# Pissed Off



## rocketiakman (Aug 26, 2013)

I really dont like people that dont have something good to say when on this website. Maybe I've posted something once that didn't resonate well, but i have never intentionally comment on something to make someone feel lower than they did when the posted at first. I think its crucial that people dont joke, belittle, or offer ignorant uniformed comments to complex situations. The most someone can do to help, is help talk something out, or share tools for other people.

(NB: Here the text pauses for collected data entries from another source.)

-- ==== Sys2Proof/Certificates/Slice0/Obligations.lean ====
section
/-!
DEFINITION. The statements for the provers. "R<n>" is a numbered rule of spec/; a statement that rests on a choice of
this model says so and names its log entry.
-/

open Sys2Proof Sys2Proof.Machine

/-! ### Parameters and reset -/

/-- R12: the reference configuration is N = 128, W = 8, L = 16, OUT = 64 with a decoder, and 10^16 ≤ 2^64. -/
def Obligations.ReferenceConfigurationIsCfgA : Prop :=
  cfgA.n = 128 ∧ cfgA.w = 8 ∧ cfgA.lanes = 16 ∧ cfgA.out = 64 ∧ cfgA.hasDecode = true ∧
    (10 : Nat) ^ cfgA.lanes ≤ 2 ^ cfgA.out

/-- What R4, R5, R6 and R8 leave of a parameter set: W and L are powers of two and L · W = N, a lane count fits the
scalar result, and with a decoder every lane holds a digit and every L-digit number fits OUT bits. -/
def Obligations.LegalParametersShape : Prop :=
  ∀ c : Config, (∃ j k, c.w = 2 ^ j ∧ c.lanes = 2 ^ k ∧ j + k ≤ 7) ∧ c.lanes * c.w = c.n ∧
    c.lanes < 2 ^ c.out ∧
    (c.hasDecode = true → 9 < 2 ^ c.w ∧ ∀ v, v < 10 ^ c.lanes → v < 2 ^ c.out)

/-- 45_decode10.md, under the table of legal configurations: with W ≥ 4, OUT = N is always wide enough. -/
def Obligations.DecoderFitsOutEqualN : Prop :=
  ∀ c : Config, 4 ≤ c.w → Params.legal ⟨c.n, c.w, c.n, true, c.latency⟩ = true

/-- 10_state.md section 5: right after reset nothing is in flight and `rsp_valid` is 0, on every block. That State.reset
is the block CFG-A with LATENCY 0 is the model's choice (log 2). -/
def Obligations.ResetLeavesBlockEmpty : Prop :=
  (∀ c : Config, (State.resetOf c).cfg = c ∧ (State.resetOf c).pipe = List.replicate c.latency none ∧
    (State.resetOf c).rspValid = false) ∧
  State.reset = State.resetOf cfgA

/-! ### Each operation: its opcode, its response, and nothing else -/

/-- R48. For every value of `a` and of `b` (`b` and the bits of `a` above W − 1 are ignored), opcode 0x0 is BCAST of
V = a[W−1:0]; and BCAST always completes: the block accepts one response, whose every lane is V, which is V · ONES
with ONES = (2^N − 1) / (2^W − 1), and whose `rsp.s` and `rsp.none` are 0. -/
def Obligations.BcastFillsEveryLane : Prop :=
  (∀ (c : Config) (a b : Word), decode c ⟨0x0#4, a, b⟩ = .ok (.bcast (lowBits c.w a))) ∧
  ∀ (v : Word) (s : State), ∃ t q, exec (.bcast v) s = .next t ∧ Accepted s t q ∧
    q.fitsPorts s.cfg = true ∧
    (∀ i, i < s.cfg.lanes → lane s.cfg q.r i = v.toNat % 2 ^ s.cfg.w) ∧
    q.r.toNat = v.toNat % 2 ^ s.cfg.w * ((2 ^ s.cfg.n - 1) / (2 ^ s.cfg.w - 1)) ∧
    q.s = 0 ∧ q.noMatch = false

/-- R50. For every value of `a` and `b`, opcode 0x1 is MSBS; it always completes, with the response in which bit
i·W + W − 1 is set for every lane i and every other bit is zero, and `rsp.s` and `rsp.none` are 0. -/
def Obligations.MsbsMarksEveryLaneTop : Prop :=
  (∀ (c : Config) (a b : Word), decode c ⟨0x1#4, a, b⟩ = .ok .msbs) ∧
  ∀ s : State, ∃ t q, exec .msbs s = .next t ∧ Accepted s t q ∧ q.fitsPorts s.cfg = true ∧
    (∀ i, i < s.cfg.lanes → lane s.cfg q.r i = 2 ^ (s.cfg.w - 1)) ∧
    (∀ k, k < 128 → (q.r.toNat.testBit k = true ↔ ∃ i, i < s.cfg.lanes ∧ k = i * s.cfg.w + s.cfg.w - 1)) ∧
    q.s = 0 ∧ q.noMatch = false

/-- R56. Opcode 0x2 is ADD of `a` and `b`; it always completes, lane i of the response being the sum of the operands'
lanes i modulo 2^W, and `rsp.s` and `rsp.none` are 0. -/
def Obligations.AddIsLaneSumModulo : Prop :=
  (∀ (c : Config) (a b : Word), decode c ⟨0x2#4, a, b⟩ = .ok (.add (lowBits c.n a) (lowBits c.n b))) ∧
  ∀ (a b : Word) (s : State), ∃ t q, exec (.add a b) s = .next t ∧ Accepted s t q ∧
    q.fitsPorts s.cfg = true ∧
    (∀ i, i < s.cfg.lanes → lane s.cfg q.r i = (lane s.cfg a i + lane s.cfg b i) % 2 ^ s.cfg.w) ∧
    q.s = 0 ∧ q.noMatch = false

/-- R58. Opcode 0x3 is SUB with `a` the minuend; it always completes, lane i of the response being the difference of
the operands' lanes i modulo 2^W, and `rsp.s` and `rsp.none` are 0. -/
def Obligations.SubIsLaneDifferenceModulo : Prop :=
  (∀ (c : Config) (a b : Word), decode c ⟨0x3#4, a, b⟩ = .ok (.sub (lowBits c.n a) (lowBits c.n b))) ∧
  ∀ (a b : Word) (s : State), ∃ t q, exec (.sub a b) s = .next t ∧ Accepted s t q ∧
    q.fitsPorts s.cfg = true ∧
    (∀ i, i < s.cfg.lanes →
      lane s.cfg q.r i = (lane s.cfg a i + 2 ^ s.cfg.w - lane s.cfg b i) % 2 ^ s.cfg.w) ∧
    q.s = 0 ∧ q.noMatch = false

/-- R61 with R60. Opcode 0x4 is CMPEQ; it always completes, with the hit mask in which the designated bit of lane i is
1 iff the operands' lanes i are equal and every other bit is 0, and `rsp.s` and `rsp.none` are 0. -/
def Obligations.CmpeqMarksEqualLanes : Prop :=
  (∀ (c : Config) (a b : Word), decode c ⟨0x4#4, a, b⟩ = .ok (.cmpeq (lowBits c.n a) (lowBits c.n b))) ∧
  ∀ (a b : Word) (s : State), ∃ t q, exec (.cmpeq a b) s = .next t ∧ Accepted s t q ∧
    q.fitsPorts s.cfg = true ∧
    (∀ i, i < s.cfg.lanes → (q.r.toNat.testBit (i * s.cfg.w + s.cfg.w - 1) = true ↔
      lane s.cfg a i = lane s.cfg b i)) ∧
    q.r &&& ~~~(marker s.cfg) = 0 ∧
    q.s = 0 ∧ q.noMatch = false

/-- R62 with R60. Opcode 0x5 is CMPLT; it always completes, with the hit mask in which the designated bit of lane i is
1 iff lane i of `a` is below lane i of `b` as unsigned integers and every other bit is 0, and `rsp.s` and `rsp.none`
are 0. -/
def Obligations.CmpltMarksLesserLanes : Prop :=
  (∀ (c : Config) (a b : Word), decode c ⟨0x5#4, a, b⟩ = .ok (.cmplt (lowBits c.n a) (lowBits c.n b))) ∧
  ∀ (a b : Word) (s : State), ∃ t q, exec (.cmplt a b) s = .next t ∧ Accepted s t q ∧
    q.fitsPorts s.cfg = true ∧
    (∀ i, i < s.cfg.lanes → (q.r.toNat.testBit (i * s.cfg.w + s.cfg.w - 1) = true ↔
      lane s.cfg a i < lane s.cfg b i)) ∧
    q.r &&& ~~~(marker s.cfg) = 0 ∧
    q.s = 0 ∧ q.noMatch = false

/-- R64. For every `b`, opcode 0x6 is FFS of `a`; it always completes. With no designated bit of the operand set the
response is "no match" with `rsp.s` = 0; otherwise `rsp.none` is 0 and `rsp.s` is the least lane whose designated bit
is set. `rsp.r` is 0. -/
def Obligations.FfsFindsLeastHitLane : Prop :=
  (∀ (c : Config) (a b : Word), decode c ⟨0x6#4, a, b⟩ = .ok (.ffs (lowBits c.n a))) ∧
  ∀ (a : Word) (s : State), ∃ t q, exec (.ffs a) s = .next t ∧ Accepted s t q ∧ q.r = 0 ∧
    ((∀ i, i < s.cfg.lanes → hit s.cfg a i = false) → q.noMatch = true ∧ q.s = 0) ∧
    ∀ i, i < s.cfg.lanes → hit s.cfg a i = true → (∀ j, j < i → hit s.cfg a j = false) →
      q.noMatch = false ∧ q.s.toNat = i

/-- R65. For every `b`, opcode 0x7 is FLS of `a`; it always completes. With no designated bit of the operand set the
response is "no match" with `rsp.s` = 0; otherwise `rsp.none` is 0 and `rsp.s` is the greatest lane whose designated
bit is set. `rsp.r` is 0. -/
def Obligations.FlsFindsGreatestHitLane : Prop :=
  (∀ (c : Config) (a b : Word), decode c ⟨0x7#4, a, b⟩ = .ok (.fls (lowBits c.n a))) ∧
  ∀ (a : Word) (s : State), ∃ t q, exec (.fls a) s = .next t ∧ Accepted s t q ∧ q.r = 0 ∧
    ((∀ i, i < s.cfg.lanes → hit s.cfg a i = false) → q.noMatch = true ∧ q.s = 0) ∧
    ∀ i, i < s.cfg.lanes → hit s.cfg a i = true →
      (∀ j, i < j → j < s.cfg.lanes → hit s.cfg a j = false) → q.noMatch = false ∧ q.s.toNat = i

/-- R66. For every `b`, opcode 0x8 is POPC of `a`; it always completes, `rsp.s` being the number of lanes whose
designated bit is set, `rsp.none` 0 (also when that number is 0) and `rsp.r` 0. -/
def Obligations.PopcCountsHitLanes : Prop :=
  (∀ (c : Config) (a b : Word), decode c ⟨0x8#4, a, b⟩ = .ok (.popc (lowBits c.n a))) ∧
  ∀ (a : Word) (s : State), ∃ t q, exec (.popc a) s = .next t ∧ Accepted s t q ∧ q.r = 0 ∧
    q.s.toNat = ((List.range s.cfg.lanes).filter fun i => hit s.cfg a i).length ∧
    q.noMatch = false

/-- R72. On a block with a decoder, for every `b`, opcode 0x9 is DECODE of `a`, and it always completes: where every
lane is at most 9, `rsp.s` is the sum of lane k times 10^k, exactly; otherwise it is the open function
`DecodeOutOfDomain` of the operand (R73). `rsp.none` and `rsp.r` are 0. -/
def Obligations.DecodeReadsDecimalDigits : Prop :=
  (∀ (c : Config) (a b : Word), c.hasDecode = true → decode c ⟨0x9#4, a, b⟩ = .ok (.decode (lowBits c.n a))) ∧
  ∀ (a : Word) (s : State), s.cfg.hasDecode = true →
    ∃ t q, exec (.decode a) s = .next t ∧ Accepted s t q ∧ q.r = 0 ∧ q.noMatch = false ∧
      ((∀ k, k < s.cfg.lanes → lane s.cfg a k ≤ 9) →
        q.s.toNat = ((List.range s.cfg.lanes).map fun k => lane s.cfg a k * 10 ^ k).sum) ∧
      (¬ (∀ k, k < s.cfg.lanes → lane s.cfg a k ≤ 9) →
        q.s = lowBits s.cfg.out
          (Config.decodeOutOfDomain s.cfg.n s.cfg.w s.cfg.out (lowBits s.cfg.n a)))

/-! ### Steps -/

/-- A step runs the decoded instruction (10_state.md section 2): in a cycle without reset that carries a request, the
step is exec of the instruction that the request decodes to, at the state whose coming port values are the later
ones. -/
def Obligations.StepRunsDecodedInstruction : Prop :=
  ∀ (s : State) (x : PortCycle) (rest : List PortCycle) (i : Instr),
    s.inputs = x :: rest → x.rst = false → x.valid = true → decode s.cfg x.req = .ok i →
    step s = exec i { s with inputs := rest }

/-- A word of the opcode table placed for the next step is what the next step runs, with zero operands (log 11). -/
def Obligations.PlacedTableWordRunsNext : Prop :=
  ∀ (s : State) (nbits w : Nat) (i : Instr), decode s.cfg (tableRequest nbits w) = .ok i →
    step (s.withFetchWord nbits w) = exec i s.consumed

I think thats the way talks should be on these sites, because many people get harmed coming here, without even realizing it.

thanks.

-Isaac.


----------



## rocketiakman (Aug 26, 2013)

Fearless said:


> LOL. Amazing.
> 
> I am only a forum member, just like others, if you don't like my opinion, just scroll down a little more, and go on.


fearless, I'm not mad at you, i know i might have gotten a lil overpissed, I'm just mad that on any forum i go to there are people that say things that just take people back 3 steps.


----------



## rocketiakman (Aug 26, 2013)

Fearless said:


> How can one be not mad, but overpissed?
> 
> You are talking like I have some superman power (you are not the only one here who talk like that), and I can make people (PEOPLE? no not "people", you) take "back 3 steps" just by writing down my opinion about codependent couples I SEE IN MY OWN LIFE.
> 
> ...


haha dude go update your recovery blog or something, I'm over that little chat we had over that thread post. And yeah i do think i have been codependent, but i also believe that your comment was bogus. you're nobody to tell people they dont experience love if they are involved in codependency.


----------